| Work order |
Please find every line in the records below that contains the word "Flash", and copy it.

● ● ● ● ● ● ●

-- ==== Sys2Proof/Laws/Operations.lean ====
section
/-!
SUPPORT. The bodies of the operations: what each keeps, and that each settles at a step boundary; then what every operation
that is not SELECT or DESELECT does to the invariants (Safety), said once as `OpOk`.
-/

namespace Sys2Proof.Machine

/-! Erasing. -/

theorem finishErase_keeps (F : Footprint) (ok : Bool) (s : State) : Keeps F s (finishErase ok s) := { Keeps.refl F s with }

theorem eraseTail_keeps {F : Footprint} (h : F.st .sr1) (s : State) : Keeps F s (eraseTail s).final :=
  (waitThenDisable_keeps h s).bind fun _ t _ => finishErase_keeps F true t

theorem eraseTail_settles (s : State) : (eraseTail s).Settles :=
  Run.Settles.bind (waitThenDisable_ends s) fun _ _ _ => rfl

/-- The linear address an address in the device is, seen from another state with the same mode and size. -/
theorem deviceAddr_congr {s t : State} (hc : t.cfg = s.cfg) (hb : t.blockcount = s.blockcount)
    (hr : t.dev.refBlocks = s.dev.refBlocks) (addr : Nat) : deviceAddr t addr = deviceAddr s addr := by
  unfold deviceAddr Flash.size
  rw [hc, hb, hr]

theorem doErase_keeps {F : Footprint} {cmd : EraseCmd} {s : State} (h : F.st .sr1) (hc : cmd ≠ .chip → F.cur)
    (hm : ∀ x, eraseCells s cmd x → F.mem x) (hi : ¬F.ident) : Keeps F s (doErase cmd s).final := by
  have hw := (setSeq_keeps F .wren s).trans (uWREN_keeps F (setSeq .wren s))
  refine Keeps.bind hw fun ok t ht => ?_
  have hst : Keeps F s t := by rw [ht] at hw; exact hw
  split
  · have hcfg := hst.cfg
    have hbc := (hst.ident hi).1
    have hblocks := hst.refBlocks
    have hsize : ∀ d : Flash, d.refBlocks = t.dev.refBlocks → d.size = s.dev.size := by
      intro d hd
      unfold Flash.size
      rw [hd, hblocks]
    have hda : ∀ (d : Flash) (addr : Nat), d.refBlocks = t.dev.refBlocks →
        natOfBytes (addrBytes (a4 s.cfg s.blockcount) (BitVec.ofNat 32 addr)) % d.size = deviceAddr s addr := by
      intro d addr hd
      unfold deviceAddr
      rw [hsize d hd]
    refine Keeps.bind (F := F) (s := t) ?_ fun _ u _ => eraseTail_keeps h u
    cases cmd with
    | sector addr =>
      refine ((setSeq_keeps F .cmd t).trans (setCur_keeps (hc (by simp)) addr _)).trans
        (session_keeps (op := opc .eraseSec (a4 s.cfg s.blockcount))
          (rest := addrBytes (a4 s.cfg s.blockcount) (BitVec.ofNat 32 addr)) (fun s1 _ => ?_) (opc_mem _ _) ?_)
      · have := (sendFrame_spec (opc .eraseSec (a4 s.cfg s.blockcount))
          (addrBytes (a4 s.cfg s.blockcount) (BitVec.ofNat 32 addr)) s1).1
        unfold eraseBytes cmdAddr
        rw [hcfg, hbc]
        exact this
      · intro d hd _ hs x hx
        refine erase_outside (.inl ⟨rfl, rfl⟩) hs ?_
        rw [hda d addr hd]
        by_contra hcon
        exact hx (hm x ⟨by omega, by omega⟩)
    | block addr =>
      refine ((setSeq_keeps F .cmd t).trans (setCur_keeps (hc (by simp)) addr _)).trans
        (session_keeps (op := opc .eraseBlk (a4 s.cfg s.blockcount))
          (rest := addrBytes (a4 s.cfg s.blockcount) (BitVec.ofNat 32 addr)) (fun s1 _ => ?_) (opc_mem _ _) ?_)
      · have := (sendFrame_spec (opc .eraseBlk (a4 s.cfg s.blockcount))
          (addrBytes (a4 s.cfg s.blockcount) (BitVec.ofNat 32 addr)) s1).1
        unfold eraseBytes cmdAddr
        rw [hcfg, hbc]
        exact this
      · intro d hd _ hs x hx
        refine erase_outside (.inr ⟨rfl, rfl⟩) hs ?_
        rw [hda d addr hd]
        by_contra hcon
        exact hx (hm x ⟨by omega, by omega⟩)
    | chip =>
      exact (setSeq_keeps F .cmd t).trans
        (session_keeps (op := 0xC7#8) (rest := []) (fun s1 _ => (sendFrame_spec 0xC7#8 [] s1).1) (by decide)
          (fun _ _ _ _ x hx => absurd (hm x trivial) hx))
  · exact finishErase_keeps F false t

theorem doErase_settles (cmd : EraseCmd) (s : State) : (doErase cmd s).Settles :=
  Run.Settles.bind (uWREN_ends _) fun ok t _ => by
    split
    · exact Run.Settles.bind (session_ends _ _) fun _ u _ => eraseTail_settles u
    · exact rfl

theorem eraseUnit_keeps {F : Footprint} {g : Gran} {mk : Nat → EraseCmd} {idx : Nat} {s : State} (h : F.st .sr1) (hc : F.cur)
    (hm : ∀ x, eraseCells s (mk (idx * unitSize g)) x → F.mem x) (hi : ¬F.ident) :
    Keeps F s (eraseUnit g mk idx s).final := by
  unfold eraseUnit
  split
  · exact (setSeq_keeps F .check s).trans (raiseErr_keeps F _ _)
  · exact (setSeq_keeps F .check s).trans (doErase_keeps h (fun _ => hc) hm hi)

theorem eraseUnit_settles (g : Gran) (mk : Nat → EraseCmd) (idx : Nat) (s : State) : (eraseUnit g mk idx s).Settles := by
  unfold eraseUnit
  split
  · exact rfl
  · exact doErase_settles _ _

/-! Writing. -/

/-- What the checks of a sub-write give: its bytes lie in one page (R53, R55). -/
theorem xlate_page {bc : BitVec 16} {page off len linear n : Nat} (h : xlate bc .page page off len = some (linear, n)) :
    linear = page * 256 + off ∧ n = min len (256 - off) ∧ off < 256 ∧ page < pageMaxOf bc := by
  unfold xlate at h
  split at h
  · cases h
  · rename_i hc
    simp only [unitMax, unitSize, not_or, Nat.not_le] at hc
    simp only [unitSize, Option.some.injEq, Prod.mk.injEq] at h
    exact ⟨h.1.symm, h.2.symm, hc.2, hc.1⟩

theorem doWritePage_keeps {F : Footprint} {page off len : Nat} {data : List Byte} {s : State} (h : F.st .sr1) (hc : F.cur)
    (hm : ∀ x, pageCells s page off len x → F.mem x) (hi : ¬F.ident) :
    Keeps F s (doWritePage page off data len s).final := by
  unfold doWritePage
  split
  · exact setSeq_keeps F .check s
  · rename_i linear n hx
    obtain ⟨rfl, rfl, ho, -⟩ := xlate_page hx
    split
    · exact setSeq_keeps F .check s
    · refine (setSeq_keeps F .check s).trans (programPage_keeps h hc ?_ (by omega) hi)
      intro x h1 h2
      exact hm x ⟨h1, h2⟩

theorem doWritePage_ends (page off : Nat) (data : List Byte) (len : Nat) (s : State) :
    (doWritePage page off data len s).EndsWell := by
  unfold doWritePage
  split
  · exact trivial
  · split
    · exact trivial
    · exact programPage_ends _ _ _ _ _

theorem resumeWritePage_keeps {F : Footprint} (h : F.st .sr1) (page off len : Nat) (s : State) :
    Keeps F s (resumeWritePage page off len s).final := by
  unfold resumeWritePage
  split
  · exact .refl F s
  · exact programTail_keeps h _ _ s

theorem resumeWritePage_ends (page off len : Nat) (s : State) : (resumeWritePage page off len s).EndsWell := by
  unfold resumeWritePage
  split
  · exact trivial
  · exact programTail_ends _ _ s

theorem finishWritepage_keeps (F : Footprint) (w : SubWrite) (s : State) : Keeps F s (finishWritepage w s).final :=
  (noteErr_keeps F _ s).trans (complete_keeps F _ _)

theorem finishWritepage_settles (w : SubWrite) (s : State) : (finishWritepage w s).Settles := rfl

theorem finishWrite_keeps (F : Footprint) (k : ErrKind) (s : State) : Keeps F s (finishWrite k s) :=
  (noteErr_keeps F _ s).trans (complete_keeps F _ _)

theorem advance_keeps {F : Footprint} (h : F.loop) (n : Nat) (s : State) : Keeps F s (advance n s) :=
  { Keeps.refl F s with loop := fun k => absurd h k }

theorem enterLoop_keeps {F : Footprint} (h : F.loop) (a r : Nat) (s : State) : Keeps F s (enterLoop a r s) :=
  { Keeps.refl F s with loop := fun k => absurd h k }

theorem nextPage_keeps (F : Footprint) (s : State) : Keeps F s (nextPage s).final := by
  unfold nextPage
  split
  · exact finishWrite_keeps F _ s
  · exact setSeq_keeps F .check s

theorem nextPage_settles (s : State) : (nextPage s).Settles := by
  unfold nextPage
  split
  · exact rfl
  · exact .inr rfl

theorem afterWrite_keeps {F : Footprint} (h : F.loop) (w : SubWrite) (s : State) : Keeps F s (afterWrite w s).final := by
  unfold afterWrite
  split
  · exact finishWrite_keeps F _ s
  · exact (advance_keeps h _ s).trans (nextPage_keeps F _)

theorem afterWrite_settles (w : SubWrite) (s : State) : (afterWrite w s).Settles := by
  unfold afterWrite
  split
  · exact rfl
  · exact nextPage_settles _

theorem retryWrite_keeps (F : Footprint) (k : ErrKind) (s : State) : Keeps F s (retryWrite k s).final := by
  unfold retryWrite
  split
  · exact (now_keeps F s).trans (finishWrite_keeps F _ _)
  · exact (now_keeps F s).trans (setSeq_keeps F .check _)

theorem retryWrite_settles (k : ErrKind) (s : State) : (retryWrite k s).Settles := by
  unfold retryWrite
  split
  · exact rfl
  · exact .inr rfl

theorem afterWriteuntil_keeps {F : Footprint} (h : F.loop) (w : SubWrite) (s : State) :
    Keeps F s (afterWriteuntil w s).final := by
  unfold afterWriteuntil
  split
  · exact (setSeq_keeps F .retry s).trans (retryWrite_keeps F _ _)
  · exact (advance_keeps h _ s).trans (nextPage_keeps F _)

theorem afterWriteuntil_settles (w : SubWrite) (s : State) : (afterWriteuntil w s).Settles := by
  unfold afterWriteuntil
  split
  · exact retryWrite_settles _ _
  · exact nextPage_settles _

theorem writeLoop_keeps {F : Footprint} {s : State} (h : F.st .sr1) (hc : F.cur) (hl : F.loop) (hi : ¬F.ident)
    (hm : ∀ x, pageCells s s.page.toNat s.off.toNat s.rem.toNat x → F.mem x) : Keeps F s (writeLoop s).final := by
  unfold writeLoop
  split
  · exact finishWrite_keeps F _ s
  · exact (doWritePage_keeps h hc hm hi).bind fun w t _ => afterWrite_keeps hl w t

theorem writeLoop_settles (s : State) : (writeLoop s).Settles := by
  unfold writeLoop
  split
  · exact rfl
  · exact Run.Settles.bind (doWritePage_ends _ _ _ _ s) fun w t _ => afterWrite_settles w t

theorem writeuntilLoop_keeps {F : Footprint} {s : State} (h : F.st .sr1) (hc : F.cur) (hl : F.loop) (hi : ¬F.ident)
    (hm : ∀ x, pageCells s s.page.toNat s.off.toNat s.rem.toNat x → F.mem x) : Keeps F s (writeuntilLoop s).final := by
  unfold writeuntilLoop
  split
  · exact finishWrite_keeps F _ s
  · exact (doWritePage_keeps h hc hm hi).bind fun w t _ => afterWriteuntil_keeps hl w t

theorem writeuntilLoop_settles (s : State) : (writeuntilLoop s).Settles := by
  unfold writeuntilLoop
  split
  · exact rfl
  · exact Run.Settles.bind (doWritePage_ends _ _ _ _ s) fun w t _ => afterWriteuntil_settles w t

/-! Reading. -/

theorem doRead_keeps {F : Footprint} (hc : F.cur) (addr n : Nat) (s : State) : Keeps F s (doRead addr n s).final := by
  unfold doRead
  split
  · exact ((setSeq_keeps F .cmd s).trans (setCur_keeps hc addr _)).trans
      (readSession_keeps F _ _ n (opc_mem _ _) (by cases a4 s.cfg s.blockcount <;> decide) _)
  · exact ((setSeq_keeps F .cmd s).trans (setCur_keeps hc addr _)).trans
      (readSession_keeps F _ _ n (opc_mem _ _) (by cases a4 s.cfg s.blockcount <;> decide) _)

theorem doRead_ends (addr n : Nat) (s : State) : (doRead addr n s).EndsWell := by
  unfold doRead
  split
  · exact session_ends _ _
  · exact session_ends _ _

theorem failRead_keeps {F : Footprint} (h : F.rdata) (k : ErrKind) (s : State) : Keeps F s (failRead k s) :=
  (freeRdata_keeps h s).trans (raiseErr_keeps F k _)

theorem haltRead_keeps {F : Footprint} (h : F.rdata) (s : State) : Keeps F s (haltRead s) :=
  (freeRdata_keeps h s).trans (freeResult_keeps F _)

theorem finishRead_keeps {F : Footprint} (h : F.rdata) (n len : Nat) (r : Option (List Byte)) (s : State) :
    Keeps F s (finishRead n len r s) := by
  unfold finishRead
  split
  · exact ((setRdata_keeps h _ s).trans (noteErr_keeps F _ _)).trans (complete_keeps F _ _)
  · exact failRead_keeps h _ s

theorem readRange_keeps {F : Footprint} (hr : F.rdata) (hc : F.cur) (addr n len : Nat) (s : State) :
    Keeps F s (readRange addr n len s).final := by
  unfold readRange
  split
  · exact (freeRdata_keeps hr s).trans (complete_keeps F _ _)
  · exact (doRead_keeps hc addr n s).bind fun r t _ => finishRead_keeps hr n len r t

theorem readRange_settles (addr n len : Nat) (s : State) : (readRange addr n len s).Settles := by
  unfold readRange
  split
  · exact rfl
  · exact Run.Settles.bind (doRead_ends addr n s) fun r t _ => by cases r <;> exact rfl

theorem runRead_keeps {F : Footprint} (hr : F.rdata) (hc : F.cur) (a len : Word) (s : State) :
    Keeps F s (runRead a len s).final := by
  unfold runRead
  split
  · exact (setSeq_keeps F .check s).trans (failRead_keeps hr _ _)
  · exact (setSeq_keeps F .check s).trans (readRange_keeps hr hc _ _ _ _)

theorem runRead_settles (a len : Word) (s : State) : (runRead a len s).Settles := by
  unfold runRead
  split
  · exact rfl
  · exact readRange_settles _ _ _ _

theorem readUnit_keeps {F : Footprint} (hr : F.rdata) (hc : F.cur) (g : Gran) (a b len : Word) (s : State) :
    Keeps F s (readUnit g a b len s).final := by
  unfold readUnit
  split
  · exact (setSeq_keeps F .check s).trans (failRead_keeps hr _ _)
  · exact (setSeq_keeps F .check s).trans (readRange_keeps hr hc _ _ _ _)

● ● ● ● ● ● ●

| Output |
  unfold deviceAddr Flash.size
    have hsize : ∀ d : Flash, d.refBlocks = t.dev.refBlocks → d.size = s.dev.size := by
      unfold Flash.size
    have hda : ∀ (d : Flash) (addr : Nat), d.refBlocks = t.dev.refBlocks →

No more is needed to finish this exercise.